**Work to be completed:** When you reach the records below, output each one exactly.

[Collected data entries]
* * * * * * * * *
-- ==== Sys2Proof/Tests/Slice0.lean ====
section
/-! SUPPORT. Tests and witnesses. Expected results are the vectors of spec/95_test_vectors.md (its ids S1 to S11, sections
2.1 to 2.7, programs P1 to P6) and the examples of the rules, not the model's own answers. The witnesses show, for each
statement of the obligations that has hypotheses, a concrete case that meets them. -/

set_option Elab.async false

namespace Sys2Proof.Machine.Tests

/-! ### Helpers -/

/-- Ports on which every port carries a value of its own, so that a wrong port shows. -/
def probe (op : U5) : Ports where
  op := op
  word := 0x0123456789ABCDEF
  width := 9
  lsb := 23
  uval := 259
  sval := 0xFFFFFFFFFFFFFFF7
  px := ⟨⟨1, 2, 3⟩, ⟨4, 5, 6⟩, ⟨7, 8, 9⟩, ⟨10, 11, 12⟩⟩
  maxValue := 255
  y := ⟨.num 1, .num 2, .num 3, .num 4⟩
  pb := ⟨.num 5, .num 6, .num 7, .num 8⟩
  pr := ⟨.num 9, .num 10, .num 11, .num 12⟩
  coef := ⟨.num 13, .num 14, .num 15, .num 16⟩
  q := ⟨257, 1, 2, 3, 4, 5⟩
  pk := ⟨511, 6, 7, 8, 9, 10⟩

/-- The command read, if one is. -/
def decoded (p : Ports) : Option Instr := (decode p).toOption

/-- The state a step goes on with, if it goes on. -/
def next? : Result → Option State
  | .next t => some t
  | .fault _ => none
  | .refused _ => none

/-- The last response and the `STATUS` after a step. -/
def seen (r : Result) : Option (Option Rsp × Bool × U3) :=
  (next? r).map fun t => (t.rsps.getLast?, t.fatal, t.cause)

/-- The response of a command from the state after reset, `STATUS` left clear. -/
abbrev gives (i : Instr) (r : Rsp) : Prop := seen (exec i State.reset) = some (some r, false, 0)

/-- The `FATAL` of a command from the state after reset, with the latch set. -/
abbrev fails (i : Instr) (c : U3) : Prop := seen (exec i State.reset) = some (some (.fatal c), true, c)

/-- After reset, with the host's next actions. -/
def withInbox (xs : List Input) : State := { State.reset with inbox := xs }

/-- The latch set by an earlier `FIELD_RANGE`. -/
def latched : State := { State.reset with fatal := true, cause := 2 }

/-- After reset, with a floating-point `REAL_FMT`. -/
def single : State := { State.reset with cfg := { Config.default with fmt := .binary32 } }

/-- Default tables with one entry replaced. -/
def withEntry (i : Fin 16) (x : Rat) : Config := { Config.default with chromaTable := Params.chromaTable.set i x }

/-- A grey pixel. -/
def grey (v : U8) : Pixel := ⟨v, v, v⟩

/-- The block of program P1. -/
def p1Block : Quad Pixel := ⟨⟨200, 100, 50⟩, ⟨10, 20, 30⟩, ⟨255, 255, 0⟩, ⟨90, 160, 240⟩⟩

/-! ### WellFormed: one ill-formed term for each operand it checks (R28) -/

theorem test_wf_ypp2rgb_y : (Instr.ypp2rgb (.inf false) (.num 0) (.num 0) 255).wf .exact = false := by decide +kernel
theorem test_wf_ypp2rgb_pb : (Instr.ypp2rgb (.num 0) .nan (.num 0) 255).wf .exact = false := by decide +kernel
theorem test_wf_ypp2rgb_pr : (Instr.ypp2rgb (.num 0) (.num 0) .negZero 255).wf .exact = false := by decide +kernel
theorem test_wf_blkfwd : (Instr.blkfwd ⟨.nan, .num 0, .num 0, .num 0⟩).wf .exact = false ∧
    (Instr.blkfwd ⟨.num 0, .nan, .num 0, .num 0⟩).wf .exact = false ∧
    (Instr.blkfwd ⟨.num 0, .num 0, .nan, .num 0⟩).wf .exact = false ∧
    (Instr.blkfwd ⟨.num 0, .num 0, .num 0, .nan⟩).wf .exact = false := by decide +kernel
theorem test_wf_blkinv : (Instr.blkinv ⟨.nan, .num 0, .num 0, .num 0⟩).wf .exact = false ∧
    (Instr.blkinv ⟨.num 0, .nan, .num 0, .num 0⟩).wf .exact = false ∧
    (Instr.blkinv ⟨.num 0, .num 0, .nan, .num 0⟩).wf .exact = false ∧
    (Instr.blkinv ⟨.num 0, .num 0, .num 0, .nan⟩).wf .exact = false := by decide +kernel
theorem test_wf_cavg : (Instr.cavg ⟨.num 0, .num 0, .nan, .num 0⟩ (Quad.all (.num 0))).wf .exact = false ∧
    (Instr.cavg (Quad.all (.num 0)) ⟨.num 0, .num 0, .num 0, .inf true⟩).wf .exact = false := by decide +kernel
theorem test_wf_qfwd : (Instr.qfwd ⟨.num 0, .num 0, .num 0, .nan⟩ (.num 0) (.num 0)).wf .exact = false ∧
    (Instr.qfwd ⟨.num 0, .num 0, .num 0, .num 0⟩ .nan (.num 0)).wf .exact = false ∧
    (Instr.qfwd ⟨.num 0, .num 0, .num 0, .num 0⟩ (.num 0) .nan).wf .exact = false := by decide +kernel
/-- One third is no binary32 value; the infinities and the second zero are, and so is one quarter. -/
theorem test_wf_binary32 : (Instr.blkfwd ⟨.num (1 / 3), .num 0, .num 0, .num 0⟩).wf .binary32 = false ∧
    (Instr.blkfwd ⟨.num (1 / 4), .negZero, .inf true, .nan⟩).wf .binary32 = true := by decide +kernel
/-- (T1) and (T2) of R121: a repeated entry, an entry above 0.5, and the default table. -/
theorem test_table : (withEntry 3 (11 / 1000)).admissible = false ∧ (withEntry 15 (51 / 100)).admissible = false ∧
    (withEntry 15 (1 / 2)).admissible = true ∧ Config.default.admissible = true := by decide +kernel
* * * * * * * * *
**Reply:**
-- ==== Sys2Proof/Tests/Slice0.lean ====
section
/-! SUPPORT. Tests and witnesses. Expected results are the vectors of spec/95_test_vectors.md (its ids S1 to S11, sections
2.1 to 2.7, programs P1 to P6) and the examples of the rules, not the model's own answers. The witnesses show, for each
statement of the obligations that has hypotheses, a concrete case that meets them. -/

set_option Elab.async false

namespace Sys2Proof.Machine.Tests

/-! ### Helpers -/

/-- Ports on which every port carries a value of its own, so that a wrong port shows. -/
def probe (op : U5) : Ports where
  op := op
  word := 0x0123456789ABCDEF
  width := 9
  lsb := 23
  uval := 259
  sval := 0xFFFFFFFFFFFFFFF7
  px := ⟨⟨1, 2, 3⟩, ⟨4, 5, 6⟩, ⟨7, 8, 9⟩, ⟨10, 11, 12⟩⟩
  maxValue := 255
  y := ⟨.num 1, .num 2, .num 3, .num 4⟩
  pb := ⟨.num 5, .num 6, .num 7, .num 8⟩
  pr := ⟨.num 9, .num 10, .num 11, .num 12⟩
  coef := ⟨.num 13, .num 14, .num 15, .num 16⟩
  q := ⟨257, 1, 2, 3, 4, 5⟩
  pk := ⟨511, 6, 7, 8, 9, 10⟩

/-- The command read, if one is. -/
def decoded (p : Ports) : Option Instr := (decode p).toOption

/-- The state a step goes on with, if it goes on. -/
def next? : Result → Option State
  | .next t => some t
  | .fault _ => none
  | .refused _ => none

/-- The last response and the `STATUS` after a step. -/
def seen (r : Result) : Option (Option Rsp × Bool × U3) :=
  (next? r).map fun t => (t.rsps.getLast?, t.fatal, t.cause)

/-- The response of a command from the state after reset, `STATUS` left clear. -/
abbrev gives (i : Instr) (r : Rsp) : Prop := seen (exec i State.reset) = some (some r, false, 0)

/-- The `FATAL` of a command from the state after reset, with the latch set. -/
abbrev fails (i : Instr) (c : U3) : Prop := seen (exec i State.reset) = some (some (.fatal c), true, c)

/-- After reset, with the host's next actions. -/
def withInbox (xs : List Input) : State := { State.reset with inbox := xs }

/-- The latch set by an earlier `FIELD_RANGE`. -/
def latched : State := { State.reset with fatal := true, cause := 2 }

/-- After reset, with a floating-point `REAL_FMT`. -/
def single : State := { State.reset with cfg := { Config.default with fmt := .binary32 } }

/-- Default tables with one entry replaced. -/
def withEntry (i : Fin 16) (x : Rat) : Config := { Config.default with chromaTable := Params.chromaTable.set i x }

/-- A grey pixel. -/
def grey (v : U8) : Pixel := ⟨v, v, v⟩

/-- The block of program P1. -/
def p1Block : Quad Pixel := ⟨⟨200, 100, 50⟩, ⟨10, 20, 30⟩, ⟨255, 255, 0⟩, ⟨90, 160, 240⟩⟩

/-! ### WellFormed: one ill-formed term for each operand it checks (R28) -/

theorem test_wf_ypp2rgb_y : (Instr.ypp2rgb (.inf false) (.num 0) (.num 0) 255).wf .exact = false := by decide +kernel
theorem test_wf_ypp2rgb_pb : (Instr.ypp2rgb (.num 0) .nan (.num 0) 255).wf .exact = false := by decide +kernel
theorem test_wf_ypp2rgb_pr : (Instr.ypp2rgb (.num 0) (.num 0) .negZero 255).wf .exact = false := by decide +kernel
theorem test_wf_blkfwd : (Instr.blkfwd ⟨.nan, .num 0, .num 0, .num 0⟩).wf .exact = false ∧
    (Instr.blkfwd ⟨.num 0, .nan, .num 0, .num 0⟩).wf .exact = false ∧
    (Instr.blkfwd ⟨.num 0, .num 0, .nan, .num 0⟩).wf .exact = false ∧
    (Instr.blkfwd ⟨.num 0, .num 0, .num 0, .nan⟩).wf .exact = false := by decide +kernel
theorem test_wf_blkinv : (Instr.blkinv ⟨.nan, .num 0, .num 0, .num 0⟩).wf .exact = false ∧
    (Instr.blkinv ⟨.num 0, .nan, .num 0, .num 0⟩).wf .exact = false ∧
    (Instr.blkinv ⟨.num 0, .num 0, .nan, .num 0⟩).wf .exact = false ∧
    (Instr.blkinv ⟨.num 0, .num 0, .num 0, .nan⟩).wf .exact = false := by decide +kernel
theorem test_wf_cavg : (Instr.cavg ⟨.num 0, .num 0, .nan, .num 0⟩ (Quad.all (.num 0))).wf .exact = false ∧
    (Instr.cavg (Quad.all (.num 0)) ⟨.num 0, .num 0, .num 0, .inf true⟩).wf .exact = false := by decide +kernel
theorem test_wf_qfwd : (Instr.qfwd ⟨.num 0, .num 0, .num 0, .nan⟩ (.num 0) (.num 0)).wf .exact = false ∧
    (Instr.qfwd ⟨.num 0, .num 0, .num 0, .num 0⟩ .nan (.num 0)).wf .exact = false ∧
    (Instr.qfwd ⟨.num 0, .num 0, .num 0, .num 0⟩ (.num 0) .nan).wf .exact = false := by decide +kernel
/-- One third is no binary32 value; the infinities and the second zero are, and so is one quarter. -/
theorem test_wf_binary32 : (Instr.blkfwd ⟨.num (1 / 3), .num 0, .num 0, .num 0⟩).wf .binary32 = false ∧
    (Instr.blkfwd ⟨.num (1 / 4), .negZero, .inf true, .nan⟩).wf .binary32 = true := by decide +kernel
/-- (T1) and (T2) of R121: a repeated entry, an entry above 0.5, and the default table. -/
theorem test_table : (withEntry 3 (11 / 1000)).admissible = false ∧ (withEntry 15 (51 / 100)).admissible = false ∧
    (withEntry 15 (1 / 2)).admissible = true ∧ Config.default.admissible = true := by decide +kernel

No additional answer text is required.